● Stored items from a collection
++++++

-- ==== Sys2Proof/Machine/RegMap.lean ====
section
/-! DEFINITION. The BAR0 register map: one descriptor a register, as the register maps and field tables of the
chapters give them (R43 and the rule named at each block), the address of each register and the place of
each field. Replicated registers are one descriptor with strides. -/

namespace Sys2Proof.Machine

/-- Access types of R9. Reserved bits carry no field: they read 0 and ignore writes. -/
inductive Acc where
  | rw | ro | w1c | wo | rc
deriving DecidableEq, Repr

/-- Who may write a register or field that restricts its writers: anyone; management cores; management cores
and holders of the physical function's rights (R40, R526); the same or the tile's own supervisor (R512); the
physical function only. -/
inductive Who where
  | any | mc | mcpf | mcsup | pf
deriving DecidableEq, Repr

/-- One field: its lowest bit, width, access type, the encodings that are not reserved (an empty list: all;
R11) and its writers. -/
structure RField where
  lo : Nat
  width : Nat
  acc : Acc
  ok : List (Nat × Nat)
  who : Who
deriving DecidableEq, Repr

/-- One register or replicated register: BAR0 offset of its first instance, (stride, count) of each index,
reset value, the step of the reset value along the first index, whether each function has its own copy, the
reset value and step for virtual functions, half of an R15 pair (1 low, 2 high, 0 none), writers, fields. -/
structure RegDesc where
  base : Nat
  dims : List (Nat × Nat)
  reset : Nat
  step : Nat
  perFn : Bool
  vfReset : Nat
  fnStep : Nat
  pair : Nat
  who : Who
  fields : List RField
deriving DecidableEq, Repr

/-- A field by its place: lowest bit and width. -/
structure Fld where
  lo : Nat
  width : Nat
deriving DecidableEq, Repr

++++++

Reproduce exactly the line containing "reset value, the" and every line after it through the end of the records above, and nothing else.

reset value, the step of the reset value along the first index, whether each function has its own copy, the
reset value and step for virtual functions, half of an R15 pair (1 low, 2 high, 0 none), writers, fields. -/
structure RegDesc where
  base : Nat
  dims : List (Nat × Nat)
  reset : Nat
  step : Nat
  perFn : Bool
  vfReset : Nat
  fnStep : Nat
  pair : Nat
  who : Who
  fields : List RField
deriving DecidableEq, Repr

/-- A field by its place: lowest bit and width. -/
structure Fld where
  lo : Nat
  width : Nat
deriving DecidableEq, Repr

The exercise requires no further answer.